Joel Silver, his company Silver Pictures, and its employee Martin Herold have all been named in a lawsuit regarding the death of Silver’s former personal assistant, Carmel Musgrove.
The suit, filed by Musgrove’s estate and parents, is suing all three parties for wrongful death. Musgrove was found dead at age 28 on a beach in Bora Bora during a star-studded trip to the island hot spot in 2015.
In the suit, filed Friday in Los Angeles Superior Court, attorney Brian Watkins laid out the events that led up to Musgrove’s death. Regarding the setting, Watkins wrote, “She, Herold, the Silver-related guests, along with a larger entourage of movie stars and their family members, stayed at the Four Seasons Hotel by occupying over 40 bungalows as part of Jennifer Aniston and Justin Theroux’s honeymoon celebration.” The filing then alleges that “Herold provided Carmel (and possibly others) with cocaine” sometime between Aug. 4, the day Carmel arrived on the island, and Aug. 19.
On Aug. 18, Musgrove attended a fishing trip, followed by lunch and dinner with the Silver family around 4 p.m. and 8 p.m. respectively, according to the suit, which says that the Silver Defendants “furnished Carmel with alcohol” throughout. Later that night, the suit says Musgrove and Herold “exchanged messages of a flirtatious nature” and she visited him in his bungalow where he gave her “additional alcohol, marijuana, and cocaine.” At 11:11 p.m. key swipe records at the hotel recorded Musgrove returning to her room, and around midnight the filing says that she requested matches from the hotel’s front desk. The “delivery of the matches was the last time time anyone reported seeing Carmel alive,” the suit says.

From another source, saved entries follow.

theorem counted_subscribe {s : State} {ea : Nat} {f : JoinFrame} {k : Nat} {b : Band} (h : s.PatronsCounted)
    (hk : ∃ tr, s.track k = some tr ∧ tr.auditorium = f.auditorium) : (s.subscribe ea f k b).PatronsCounted := by
  have fresh : ∀ w, (⟨f.handle, f.auditorium, k, b, 0, ea, none, none, some w, none⟩ : Subscription).detached = false :=
    fun _ => rfl
  have timed : ∀ w, (⟨f.handle, f.auditorium, k, b, 0, ea, none, none, some w, none⟩ : Subscription).Timed :=
    fun _ => ⟨Nat.zero_le 256, ⟨fun h => (nomatch h), fun h => (nomatch h)⟩, ⟨fun h => (nomatch h), fun h => (nomatch h)⟩⟩
  unfold State.subscribe
  simp only
  split
  · next hn =>
    split
    · exact h
    · next i hi =>
      have hfree : s.subscription i = none := firstFree_spec hi
      have hs := fun x => samePatrons_updateBeacon (((s.setSubscription i (some x)).addMember k b).bumpAuditorium
        f.auditorium .joinsNew) f.auditorium
      refine counted_change (i := i)
        (v := some ⟨f.handle, f.auditorium, k, b, 0, ea, none, none, some (s.windowFrom f.auditorium ea), none⟩) h
        ⟨(hs _).subscriptions, BindingsKept.of_tracks (updateBeacon_tracks _ _), ?_, ?_, ?_, ?_⟩
      · rintro x ⟨⟩
        exact timed _
      · rintro x ⟨⟩ e he _
        exact findHandle_none hn e he
      · rintro x ⟨⟩
        exact hk
      · intro j c
        rw [(hs _).memberCount, hfree, memberUnit_member (fresh _)]
        show ((s.setSubscription i _).addMember k b).memberCount j c + 0 = _
        rw [memberCount_addMember]
        rfl
  · next i r hf =>
    obtain ⟨hm, hh⟩ := findHandle_spec hf
    have hr := (mem_records h.canonical).mp hm
    have unique : ∀ e ∈ s.records, e.1 ≠ i → e.2.handle ≠ f.handle := fun e he hne =>
      hh ▸ handle_unique h hr he hne
    split
    · next hd =>
      have hs := fun x => samePatrons_updateBeacon (((s.setSubscription i (some x)).addMember k b).bumpAuditorium
        f.auditorium .joinsRestored) f.auditorium
      refine counted_change (i := i)
        (v := some ⟨f.handle, f.auditorium, k, b, 0, ea, none, none, some (s.windowFrom f.auditorium ea), none⟩) h
        ⟨(hs _).subscriptions, BindingsKept.of_tracks (updateBeacon_tracks _ _), ?_, ?_, ?_, ?_⟩
      · rintro x ⟨⟩
        exact timed _
      · rintro x ⟨⟩
        exact unique
      · rintro x ⟨⟩
        exact hk
      · intro j c
        rw [(hs _).memberCount, hr, memberUnit_detached hd, memberUnit_member (fresh _)]
        show ((s.setSubscription i _).addMember k b).memberCount j c + 0 = _
        rw [memberCount_addMember]
        rfl
    · next hd =>
      have hd : r.detached = false := by simpa using hd
      have hs := fun x => (samePatrons_updateBeacon ((((s.setSubscription i (some x)).dropMember r.track
        r.band).addMember k b).bumpAuditorium f.auditorium .joinsSwitched) r.auditorium).trans
          (samePatrons_updateBeacon _ f.auditorium)
      have ht := h.timed _ hm
      refine counted_change (i := i) (v := some { r with
        auditorium := f.auditorium, track := k, band := b, joinTime := ea, lastSeq := none
        window := some (s.windowFrom f.auditorium ea) }) h ⟨(hs _).subscriptions, BindingsKept.of_tracks
        ((updateBeacon_tracks _ _).trans (updateBeacon_tracks _ _)), ?_, ?_, ?_, ?_⟩
      · rintro x ⟨⟩
        have hlt := not_detached_iff.mp hd
        have hne : r.score ≠ 256 := by omega
        exact ⟨ht.1, ⟨fun h => absurd h hne, fun h => (nomatch h)⟩, ht.2.2⟩
      · rintro x ⟨⟩ e he hne
        exact handle_unique h hr he hne
      · rintro x ⟨⟩
        exact hk
      · intro j c
        have h1 := memberCount_pos h hr hd
        rw [(hs _).memberCount, hr, memberUnit_member hd]
        show (((s.setSubscription i _).dropMember r.track r.band).addMember k b).memberCount j c + _ = _
        rw [memberCount_addMember, memberCount_dropMember, memberUnit_member (by exact hd)]
        show s.memberCount j c - _ + (if j = k ∧ c = b then 1 else 0) + _ =
          s.memberCount j c + if j = k ∧ c = b then 1 else 0
        by_cases h2 : j = r.track ∧ c = r.band
        · rw [if_pos h2, h2.1, h2.2]
          omega
        · rw [if_neg h2]
          omega

end Sys2Proof.Machine
end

After more than a day of searching, Musgrove’s body was found “floating nude on one of the banks in a nearby lagoon.” Toxicology tests found alcohol, marijuana, and cocaine in her system. The suit cites a French investigation that found her death was the result of five factors: overconsumption of alcohol; consumption of cocaine; fatigue caused by overwork; heat stroke after the fishing trip; and a midnight swim during unfavorable weather conditions. It asserts that the first four factors are “traceable to conduct involving defendants.”